I made my way into the head and was pleased to see that in addition to the standard fixtures, both a shower and a mirror were present. And a wave of anxiety washed over me. "Tali recognized me," I told myself, "so I can't look that different."
Cautiously, I approached the mirror, as though it were a venomous snake set to strike. First the reflection of my new N7 armor appeared to me, then my face. I sighed, because I could tell that it was me, but I quickly approached the mirror pressing my gloved fingertips to the orange-red scars that wove across my face. They didn't hurt, but the scars stood in clear contrast to my skin. Then I saw that the scar that had marked the left corner of my mouth since I was sixteen was gone, as was the long scar on my right cheek that had served as my reminder of the Skyllian Blitz.
My hair, the same dark brown I'd always had, framed my face in the short shag I'd favored in the months after the Battle of the Citadel. My dark blue eyes stared back at me, the color undiluted. Opening my mouth, I checked my teeth and saw that the one filling I had was gone, white enamel in its place. Then, like I had when I'd just turned sixteen and was having a sleepover with friends, I stuck out my tongue and tried to touch my nose with it. For the first time in my life, my tongue and nose met.
"Okay... That's just freaky," I muttered.
Urgently, I peeled off my gloves, dropping them on the floor, and took the first long look at my hands since I'd hastily put my armor on back at Lazarus Station. "No scars," I whispered, rubbing my thumbs across the palms, "and no callouses."
Quickly I removed my vambraces and rerebraces and pauldrons, letting the pieces fall to the floor at my armored feet. My arms were still covered by my rash guard, and I quickly moved to free the latches on my chestguard. Ceramic and metal and kevlar fell to the floor in a clatter and I pulled the form-fitting shirt out of its matching pants, the hook and loop seam between the two parting with a soft, "schhhht". I discarded the shirt, dropping it from my left hand as I looked at my newly exposed abdomen and arms.
Below the sports bra I still wore, my stomach was the same set of washboard abs I'd had since I'd entered the N programs, but the skin was marred with a patchwork of slowly healing scars like my face. The skin of my abdomen seemed to be growing smoother and less scarred as it disappeared below my sports bra and under my greaves. Above the bra, my neck and the skin over my collarbones and shoulders was smooth, clear perfection. Both arms were scar free.

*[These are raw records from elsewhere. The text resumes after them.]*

/-! ### The position counter (chapter 1) -/

/-- The counts that do not move W (R1, R3, R4, R5). Backward: E falls; L rises, or at full backlog the count is
discarded and counted, and the first one of an episode appends REVERSE_OVERRUN. Forward: it makes up backlog, ending an
episode with the last of it, or it is discarded at the position limit. Both channels together: an illegal transition,
counted, the new state the reference. Nothing else changes. -/
def Obligations.CountsThatHoldW : Prop :=
  ∀ (a b : Bool) (s : State),
    (backwardInputs s.pos.refA s.pos.refB a b →
      (s.pos.l < 65535 →
        exec (.encoderTransition a b) s =
          .next { s with pos := { s.pos with refA := a, refB := b, e := s.pos.e - 1, l := s.pos.l + 1 } }) ∧
      (s.pos.l = 65535 → s.pos.overrun = true →
        exec (.encoderTransition a b) s =
          .next { s with pos := { s.pos with
            refA := a, refB := b, e := s.pos.e - 1
            reverseDiscards := min (s.pos.reverseDiscards + 1) 65535 } }) ∧
      (s.pos.l = 65535 → s.pos.overrun = false →
        exec (.encoderTransition a b) s =
          .next (append s.pos.w (.event .reverseOverrun 0) { s with pos := { s.pos with
            refA := a, refB := b, e := s.pos.e - 1, overrun := true
            reverseDiscards := min (s.pos.reverseDiscards + 1) 65535 } }))) ∧
    (forwardInputs s.pos.refA s.pos.refB a b →
      (0 < s.pos.l →
        exec (.encoderTransition a b) s =
          .next { s with pos := { s.pos with
            refA := a, refB := b, e := s.pos.e + 1, l := s.pos.l - 1
            overrun := s.pos.overrun && decide (s.pos.l ≠ 1) } }) ∧
      (s.pos.l = 0 → s.pos.w = 4294967295 →
        exec (.encoderTransition a b) s =
          .next { s with pos := { s.pos with
            refA := a, refB := b, e := s.pos.e + 1
            limitDiscards := min (s.pos.limitDiscards + 1) 65535 } })) ∧
    exec (.encoderTransition (!s.pos.refA) (!s.pos.refB)) s =
      .next { s with pos := { s.pos with
        refA := !s.pos.refA, refB := !s.pos.refB, illegal := min (s.pos.illegal + 1) 65535 } }

/-- A forward count with no backlog and below the limit moves E and W on by one and nothing else of the position
(R3), in every run state; whatever it causes at the other blocks, it reaches neither the links nor the engine, the
copies' edit right nor what the ports have received, hold and answer. -/
def Obligations.ForwardCountMovesW : Prop :=
  ∀ (a b : Bool) (s : State), forwardInputs s.pos.refA s.pos.refB a b → s.pos.l = 0 → s.pos.w < 4294967295 →
    ∃ t : State, exec (.encoderTransition a b) s = .next t ∧
      t.pos = { s.pos with refA := a, refB := b, e := s.pos.e + 1, w := s.pos.w + 1 } ∧
      t.links = s.links ∧ t.eng = s.eng ∧ t.pending = s.pending ∧
      t.rcp.holder = s.rcp.holder ∧ t.rcp.staging = s.rcp.staging ∧ t.rcp.silenceMs = s.rcp.silenceMs ∧
      ∀ p, (t.ports.get p).rx = (s.ports.get p).rx ∧ (t.ports.get p).response = (s.ports.get p).response ∧
        (t.ports.get p).held = (s.ports.get p).held

/-- A forward count that moves W and finds no trigger due. In IDLE, with the tracker OFF, it reaches only the marker
scheduler: the entries whose end W has reached leave the queue, clearing the latch, and each output follows the entries
that hold the new W (R2, R155, R156); at the limit it appends POSITION_LIMIT with argument 0 besides (R6). In ARMED at
the limit POSITION_LIMIT has argument 1 and the stop begins with cause 3, whatever else is due (R6, R12, R171); with
nothing else due only LINES_SKIPPED may follow it. In ARMED and TRACK the coat-to-gap transition takes a waiting swap: T
becomes the last trigger position plus the new P, and a T at or below W is triggered at once (R10, R28, R29, R168). -/
def Obligations.ForwardCountNoTrigger : Prop :=
  ∀ (a b : Bool) (s : State), forwardInputs s.pos.refA s.pos.refB a b → s.pos.l = 0 → s.pos.w < 4294967295 →
    (s.rcp.run = .idle → s.trk.mode = .off → ∃ u : State,
      u = { s with
        pos := { s.pos with refA := a, refB := b, e := s.pos.e + 1, w := s.pos.w + 1 }
        mark := { s.mark with
          queue := s.mark.queue.filter (fun e => decide (s.pos.w + 1 < e.stop))
          latch := s.mark.latch && s.mark.queue.all (fun e => decide (s.pos.w + 1 < e.stop))
          mk0 := s.mark.queue.any (fun e => decide (e.marker = .mk0 ∧ e.covers (s.pos.w + 1)))
          mk1 := s.mark.queue.any (fun e => decide (e.marker = .mk1 ∧ e.covers (s.pos.w + 1))) } } ∧
      (s.pos.w + 1 < 4294967295 → exec (.encoderTransition a b) s = .next u) ∧
      (s.pos.w + 1 = 4294967295 →
        exec (.encoderTransition a b) s = .next (append 4294967295 (.event .positionLimit 0) u))) ∧
    (s.rcp.run = .armed → s.pos.w + 1 = 4294967295 → ∃ t : State, exec (.encoderTransition a b) s = .next t ∧
      t.rcp.run = .stopping ∧ t.rcp.stopBy = 3 ∧ t.trk.frozen = true ∧ t.trig.skipped = 0 ∧
      (∀ i, (t.asm.slots.get i).state ≠ .opened ∧ (t.asm.slots.get i).state ≠ .ready) ∧
      (∃ q ∈ t.list.records, q.w = 4294967295 ∧ q.body = .event .positionLimit 1) ∧
      (s.trackerRests 4294967295 → 4294967295 < s.trig.t →
        t.trk = { s.trk with frozen := true } ∧ t.trig = { s.trig with skipped := 0 } ∧
        t.list = (if s.trig.skipped = 0 then s.list.push 4294967295 (.event .positionLimit 1)
          else (s.list.push 4294967295 (.event .positionLimit 1)).push 4294967295
            (.event .linesSkipped s.trig.skipped)))) ∧
    ∀ (p : Patch) (c : PendingCopy) (rcp : RecipeStore) (slots : Quad Slot) (list : DefectList) (trk : Tracker),
      s.rcp.run = .armed → s.pos.w + 1 < 4294967295 → s.pos.w + 1 < s.trig.t → s.trk.mode = .track →
      s.trk.frozen = false → s.trk.patch = some p → p.endW = s.pos.w + 1 → s.rcp.pending = some c →
      s.rcp.retiring = none → s.swapsTo (s.pos.w + 1) c rcp slots list trk →
      (∀ e ∈ trk.queue, s.pos.w + 1 < e.pos) →
      (trk.mode = .track → s.pos.w + 1 ≤ trk.pred + c.copy.patch.wm) →
      (s.pos.w + 1 < s.trig.lastTrigger + c.copy.p → ∃ t : State, exec (.encoderTransition a b) s = .next t ∧
        t.rcp = rcp ∧ t.asm = { s.asm with slots := slots } ∧ t.list = list ∧ t.trk = trk ∧
        t.trig = { s.trig with t := s.trig.lastTrigger + c.copy.p }) ∧
      (s.trig.lastTrigger + c.copy.p ≤ s.pos.w + 1 → 1 ≤ c.copy.p →
        ∃ t : State, exec (.encoderTransition a b) s = .next t ∧
          t.rcp = rcp ∧ t.trig.t = s.pos.w + 1 + c.copy.p ∧ t.trig.lastTrigger = s.pos.w + 1 ∧
          (t.trig.n = s.trig.n + 1 ∨ t.trig.n = s.trig.n ∧ t.trig.skipped = min (s.trig.skipped + 1) 65535))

I grabbed the hem of my sports bra, and peeled off that last remaining barrier over my breasts. My skin was seemed to be perfect over my breasts. I turned, slightly in profile and looked at my naked chest. "No..." I whispered, my hands cupping my breasts, confirming what my eyes had seen. Not only did my breasts seem perkier, less affected by years of gravity, but they felt larger. And as I looked more carefully, I saw that my nipples were both precisely the same size; no longer was my left nipple noticeably larger than the right.

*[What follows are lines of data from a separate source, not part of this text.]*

-- ==== Sys2Proof/Laws/Engine.lean ====
section
/-! SUPPORT. The detection engine: what the stages, the closes and the resets can reach, and what they keep. -/

namespace Sys2Proof.Machine

/-- A 16-bit count has moved up, or stayed, within its range. -/
def Up (n m : Nat) : Prop := n ≤ 65535 → n ≤ m ∧ m ≤ 65535

theorem Up.same (n : Nat) : Up n n := fun h => ⟨le_rfl, h⟩
theorem Up.trans {a b c : Nat} (h : Up a b) (k : Up b c) : Up a c := fun ha =>
  ⟨(h ha).1.trans (k (h ha).2).1, (k (h ha).2).2⟩
theorem Up.bump (n : Nat) : Up n (bump n) := fun h => ⟨le_bump h, bump_le n⟩
theorem Up.bumpBy (n k : Nat) : Up n (bumpBy n k) := fun h => ⟨le_bumpBy k h, bumpBy_le n k⟩

/-- The scheduler's counters have moved up alone. -/
structure MarkUps (k l : Scheduler) : Prop where
  merges : Up k.merges l.merges
  late : Up k.late l.late
  dropped : Up k.dropped l.dropped
  discarded : Up k.discarded l.discarded

theorem MarkUps.same (k : Scheduler) : MarkUps k k := ⟨.same _, .same _, .same _, .same _⟩
theorem MarkUps.trans {a b c : Scheduler} (h : MarkUps a b) (k : MarkUps b c) : MarkUps a c :=
  ⟨h.merges.trans k.merges, h.late.trans k.late, h.dropped.trans k.dropped, h.discarded.trans k.discarded⟩

theorem enterAction_ups (m : Marker) (start width spacing patch : Nat) (s : State) :
    MarkUps s.mark (enterAction m start width spacing patch s).1.mark := by
  obtain ⟨h1, h2, h3, h4⟩ := enter_counts s.mark s.pos.w m start width spacing
  rw [enterAction_mark]
  refine ⟨?_, ?_, ?_, ?_⟩
  · rcases h3 with h | ⟨n, h⟩ <;> simp only [h]
    exacts [.same _, .bumpBy _ _]
  · simp only [lateAfter]; split <;> rw [h1]
    exacts [.bump _, .same _]
  · rcases h4 with h | h <;> simp only [h]
    exacts [.same _, .bump _]
  · simp only [h2]; exact .same _

/-- `t` comes from `s` by the engine's work on its tables: of the rest of the machine, the list and the ports change by
appends and the scheduler by entering actions. -/
structure EngineWork (s t : State) : Prop where
  appends : Appends s t
  pos : t.pos = s.pos
  trig : t.trig = s.trig
  trk : t.trk = s.trk
  links : t.links = s.links
  asm : t.asm = s.asm
  rcp : t.rcp = s.rcp
  freeCount : t.freeCount = s.freeCount
  pending : t.pending = s.pending
  pub : t.eng.pub = s.eng.pub
  lastLine : t.eng.lastLine = s.eng.lastLine
  kept : t.eng.kept = s.eng.kept
  resets : t.eng.resets = s.eng.resets
  progress : t.eng.progress = s.eng.progress
  marks : s.marksOk → t.marksOk
  ups : MarkUps s.mark t.mark
  splits : Up s.eng.work.splits t.eng.work.splits
  refusals : Up s.eng.work.refusals t.eng.work.refusals
  cells : (∀ r ∈ s.eng.work.cells, r.inRange) → ∀ r ∈ t.eng.work.cells, r.inRange
  streaks : t.eng.work.streaks.length = s.eng.work.streaks.length
  cands : t.eng.work.cands.length = s.eng.work.cands.length
  size : t.eng.work.cells.length = s.eng.work.cells.length

theorem EngineWork.same (s : State) : EngineWork s s :=
  ⟨.rfl' s, rfl, rfl, rfl, rfl, rfl, rfl, rfl, rfl, rfl, rfl, rfl, rfl, rfl, id, .same _, .same _, .same _, id, rfl,
    rfl, rfl⟩

theorem EngineWork.trans {s t u : State} (h : EngineWork s t) (k : EngineWork t u) : EngineWork s u :=
  ⟨h.appends.trans k.appends, k.pos.trans h.pos, k.trig.trans h.trig, k.trk.trans h.trk, k.links.trans h.links,
    k.asm.trans h.asm, k.rcp.trans h.rcp, k.freeCount.trans h.freeCount, k.pending.trans h.pending,
    k.pub.trans h.pub, k.lastLine.trans h.lastLine, k.kept.trans h.kept, k.resets.trans h.resets,
    k.progress.trans h.progress, fun x => k.marks (h.marks x), h.ups.trans k.ups, h.splits.trans k.splits,
    h.refusals.trans k.refusals, fun x => k.cells (h.cells x), k.streaks.trans h.streaks, k.cands.trans h.cands,
    k.size.trans h.size⟩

All these little differences were adding up, and I was starting to feel a panic borne of change. My hands ripped the armored boots off my feet. Buckles and clasps on my greaves were popped open. Armor was hastily removed and the rash guard leggings stripped from my body. I stood in front of the mirror wearing only a pair of cotton boy-shorts. Slowly I turned in front of the mirror, surrounded by the cast-off armor.
My legs and arms and abdomen rippled in muscle, my shape softened only by my seemingly larger breasts. As I turned, I blinked and stared at my butt. Over the rippling muscle of an N7 operative, I saw a new layer of padding that I was unfamiliar with. My ass was softer and more shapely than before. My hands felt my bottom as they had my breasts and I wondered aloud, "what did they do to me?"
Sighing, I pushed the boy-shorts down off my hips, letting them slide along my toned thighs. Stepping out of them I moved to the shower, hoping that with hot water and time I could get used to the changes I saw.